Переживание смерти в средневековых
мистериальных свойствах было настолько сильным,
что истории известны случаи, когда участники,
изображавшие Христа, погибали, будучи
привязанными к креслу, в течение нескольких
минут. Но это, несомненно, были неопытные и
неталантливые актеры: эстетическое переживание
смерти должно потрясать зрителей в гораздо
большей степени, чем актеров. К тому же смерть
лишь прелюдия к высшему - катарсису в мистерии
воскресения.
Само слово "мистерия" в своей основе
означает "познание тайны". От древнейших
времен до современности искусство есть познание
и переживание тайны любви, тайны жизни, тайны
смерти. Эстетическая природа действа о
воскресении сохраняет свою непреходящую
ценность и в живописи Андрея Рублева, и в
драматургии Шекспира, и в романах Достоевского и
Толстого.
Есть известная закономерность в том, что
Достоевский, всю жизнь разгадывавший загадку о
человеке, напряженно размышлявший над
библейскими сюжетами, искал, однако, их реальную
жизненную подоснову, доходя до первоистоков
легенд, до тех изначальных слоев культуры, где
человек впервые заявил о себе как о существе,
отличном от породившей его природы. В
воскресении человек впервые не согласился с
мирозданием, создавшим его смертным. Если на
протяжении всей своей истории вопреки
очевидности смерти человечество создало
воскресение, значит, в нем заключена великая
тайна человеческой души и природы - таков был ход
мысли самого Достоевского.
На ранних этапах истории мистерия воскресения
была эстетическим осознанием человеком своего
рождения. В момент биологического рождения
человек еще не наделен сознанием, он участвует в
природном процессе независимо от своей воли, как
часть природы. Человек проигрывал свое рождение
на эстетическом уровне, становился не участником,
а соучастником великого таинства природы.
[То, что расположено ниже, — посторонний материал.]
-- ==== Sys2Proof/Laws/State.lean ====
section
/-! SUPPORT. The fields of the state after each shared update: one lemma a field, by rfl. -/

namespace Sys2Proof.Machine

variable (s : State)

/-! ### Acceptance (45_control.md R240) -/

@[simp] theorem State.accept_key (c : Word) : (s.accept c).key = s.key := rfl
@[simp] theorem State.accept_ktext (c : Word) : (s.accept c).ktext = s.ktext := rfl
@[simp] theorem State.accept_blk (c : Word) : (s.accept c).blk = s.blk := rfl
@[simp] theorem State.accept_blkLen (c : Word) : (s.accept c).blkLen = s.blkLen := rfl
@[simp] theorem State.accept_sk (c : Word) : (s.accept c).sk = s.sk := rfl
@[simp] theorem State.accept_fR (c : Word) : (s.accept c).fR = s.fR := rfl
@[simp] theorem State.accept_fK (c : Word) : (s.accept c).fK = s.fK := rfl
@[simp] theorem State.accept_fOut (c : Word) : (s.accept c).fOut = s.fOut := rfl
@[simp] theorem State.accept_bitres (c : Word) : (s.accept c).bitres = s.bitres := rfl
@[simp] theorem State.accept_pin (c : Word) : (s.accept c).pin = s.pin := rfl
@[simp] theorem State.accept_pout (c : Word) : (s.accept c).pout = s.pout := rfl
@[simp] theorem State.accept_ptab (c : Word) : (s.accept c).ptab = s.ptab := rfl
@[simp] theorem State.accept_busy (c : Word) : (s.accept c).busy = true := rfl
@[simp] theorem State.accept_done (c : Word) : (s.accept c).done = false := rfl
@[simp] theorem State.accept_err (c : Word) : (s.accept c).err = false := rfl
@[simp] theorem State.accept_ksv (c : Word) : (s.accept c).ksv = s.ksv := rfl
@[simp] theorem State.accept_ovr (c : Word) : (s.accept c).ovr = s.ovr := rfl
@[simp] theorem State.accept_ecode (c : Word) : (s.accept c).ecode = 0 := rfl
@[simp] theorem State.accept_pending (c : Word) : (s.accept c).pending = some c := rfl
@[simp] theorem State.accept_program (c : Word) : (s.accept c).program = s.program := rfl
@[simp] theorem State.accept_hostPc (c : Word) : (s.accept c).hostPc = s.hostPc := rfl
@[simp] theorem State.accept_response (c : Word) : (s.accept c).response = s.response := rfl
@[simp] theorem State.accept_turns (c : Word) : (s.accept c).turns = s.turns := rfl

/-! ### Completion (45_control.md R242) -/

@[simp] theorem State.complete_key (e : Option ErrorCode) : (s.complete e).key = s.key := rfl
@[simp] theorem State.complete_ktext (e : Option ErrorCode) : (s.complete e).ktext = s.ktext := rfl
@[simp] theorem State.complete_blk (e : Option ErrorCode) : (s.complete e).blk = s.blk := rfl
@[simp] theorem State.complete_blkLen (e : Option ErrorCode) : (s.complete e).blkLen = s.blkLen := rfl
@[simp] theorem State.complete_sk (e : Option ErrorCode) : (s.complete e).sk = s.sk := rfl
@[simp] theorem State.complete_fR (e : Option ErrorCode) : (s.complete e).fR = s.fR := rfl
@[simp] theorem State.complete_fK (e : Option ErrorCode) : (s.complete e).fK = s.fK := rfl
@[simp] theorem State.complete_fOut (e : Option ErrorCode) : (s.complete e).fOut = s.fOut := rfl
@[simp] theorem State.complete_bitres (e : Option ErrorCode) : (s.complete e).bitres = s.bitres := rfl
@[simp] theorem State.complete_pin (e : Option ErrorCode) : (s.complete e).pin = s.pin := rfl
@[simp] theorem State.complete_pout (e : Option ErrorCode) : (s.complete e).pout = s.pout := rfl
@[simp] theorem State.complete_ptab (e : Option ErrorCode) : (s.complete e).ptab = s.ptab := rfl
@[simp] theorem State.complete_busy (e : Option ErrorCode) : (s.complete e).busy = false := rfl
@[simp] theorem State.complete_done (e : Option ErrorCode) : (s.complete e).done = true := rfl
@[simp] theorem State.complete_err (e : Option ErrorCode) : (s.complete e).err = e.isSome := rfl
@[simp] theorem State.complete_ksv (e : Option ErrorCode) : (s.complete e).ksv = s.ksv := rfl
@[simp] theorem State.complete_ovr (e : Option ErrorCode) : (s.complete e).ovr = s.ovr := rfl
@[simp] theorem State.complete_ecode (e : Option ErrorCode) : (s.complete e).ecode = ecodeOf e := rfl
@[simp] theorem State.complete_pending (e : Option ErrorCode) : (s.complete e).pending = s.pending := rfl
@[simp] theorem State.complete_program (e : Option ErrorCode) : (s.complete e).program = s.program := rfl
@[simp] theorem State.complete_hostPc (e : Option ErrorCode) : (s.complete e).hostPc = s.hostPc := rfl
@[simp] theorem State.complete_response (e : Option ErrorCode) : (s.complete e).response = s.response := rfl
@[simp] theorem State.complete_turns (e : Option ErrorCode) : (s.complete e).turns = s.turns := rfl

/-! ### PENDING taken (45_control.md R241) -/

@[simp] theorem State.takePending_key : (s.takePending).key = s.key := rfl
@[simp] theorem State.takePending_ktext : (s.takePending).ktext = s.ktext := rfl
@[simp] theorem State.takePending_blk : (s.takePending).blk = s.blk := rfl
@[simp] theorem State.takePending_blkLen : (s.takePending).blkLen = s.blkLen := rfl
@[simp] theorem State.takePending_sk : (s.takePending).sk = s.sk := rfl
@[simp] theorem State.takePending_fR : (s.takePending).fR = s.fR := rfl
@[simp] theorem State.takePending_fK : (s.takePending).fK = s.fK := rfl
@[simp] theorem State.takePending_fOut : (s.takePending).fOut = s.fOut := rfl
@[simp] theorem State.takePending_bitres : (s.takePending).bitres = s.bitres := rfl
@[simp] theorem State.takePending_pin : (s.takePending).pin = s.pin := rfl
@[simp] theorem State.takePending_pout : (s.takePending).pout = s.pout := rfl
@[simp] theorem State.takePending_ptab : (s.takePending).ptab = s.ptab := rfl
@[simp] theorem State.takePending_busy : (s.takePending).busy = s.busy := rfl
@[simp] theorem State.takePending_done : (s.takePending).done = s.done := rfl
@[simp] theorem State.takePending_err : (s.takePending).err = s.err := rfl
@[simp] theorem State.takePending_ksv : (s.takePending).ksv = s.ksv := rfl
@[simp] theorem State.takePending_ovr : (s.takePending).ovr = s.ovr := rfl
@[simp] theorem State.takePending_ecode : (s.takePending).ecode = s.ecode := rfl
@[simp] theorem State.takePending_pending : (s.takePending).pending = none := rfl
@[simp] theorem State.takePending_program : (s.takePending).program = s.program := rfl
@[simp] theorem State.takePending_hostPc : (s.takePending).hostPc = s.hostPc := rfl
@[simp] theorem State.takePending_response : (s.takePending).response = s.response := rfl
@[simp] theorem State.takePending_turns : (s.takePending).turns = s.turns := rfl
Что фактически изображалось? На глазах у
присутствующих мертвое становилось живым. Но не
таков ли и сам процесс зарождения жизни? Зерно,
погребенное в недрах земли, вновь рождается в ее
материнской утробе. Мать-земля непрерывно рожает
погребенных в ней детей.
Вспомним, как рассказывает Хромоножка в "Бесах":
"Богородица что есть, как мнишь?" – "Великая
мать, отвечаю, упование рода человеческого". –
"Так говорит Богородица – великая мать сыра
земля есть..."
Что же обретал человек в момент катарсиса? Теперь
вся воспринималась как неожиданный дар. Он
обретал ее заново, как бы внезапно родившись.
Во многих трансформациях мифа о воскресении в
мировой культуре, в мифологиях всех народов
четко прослеживается неразрушимый сюжет
первозданного действа о "мнимой смерти".
Суть его заключена в том, что некто, считавшийся
умершим, гниющий и разлагающийся, внезапно
обретает жизнь.
В большом числе легендарных сюжетов на первый
план выступает тление, зловоние как
неопровержимые доказательства смерти. Лазарь не
просто умер, от его тела уже исходит запах тления,
что всячески подчеркивается и в самой притче, и в
ее иконографическом изображении, где апостолы
зажимают носы в момент, когда камень отвален от
"двери гроба".
В "Братьях Карамазовых" глава о смерти
Зосимы называется "Тлетворный дух".
Тлетворный дух, исходящий от тела учителя, стал
великим соблазном для старцев. Ликует противник
Зосимы Ферапонт, ибо вместо благоухания мощей
праведника Зосима "провонял". Причем
всячески подчеркивается необычность такого
явления, ведь Зосима "тело имел невеликое,
сухое, к костям приросшее, откуда бы тут духу быть?".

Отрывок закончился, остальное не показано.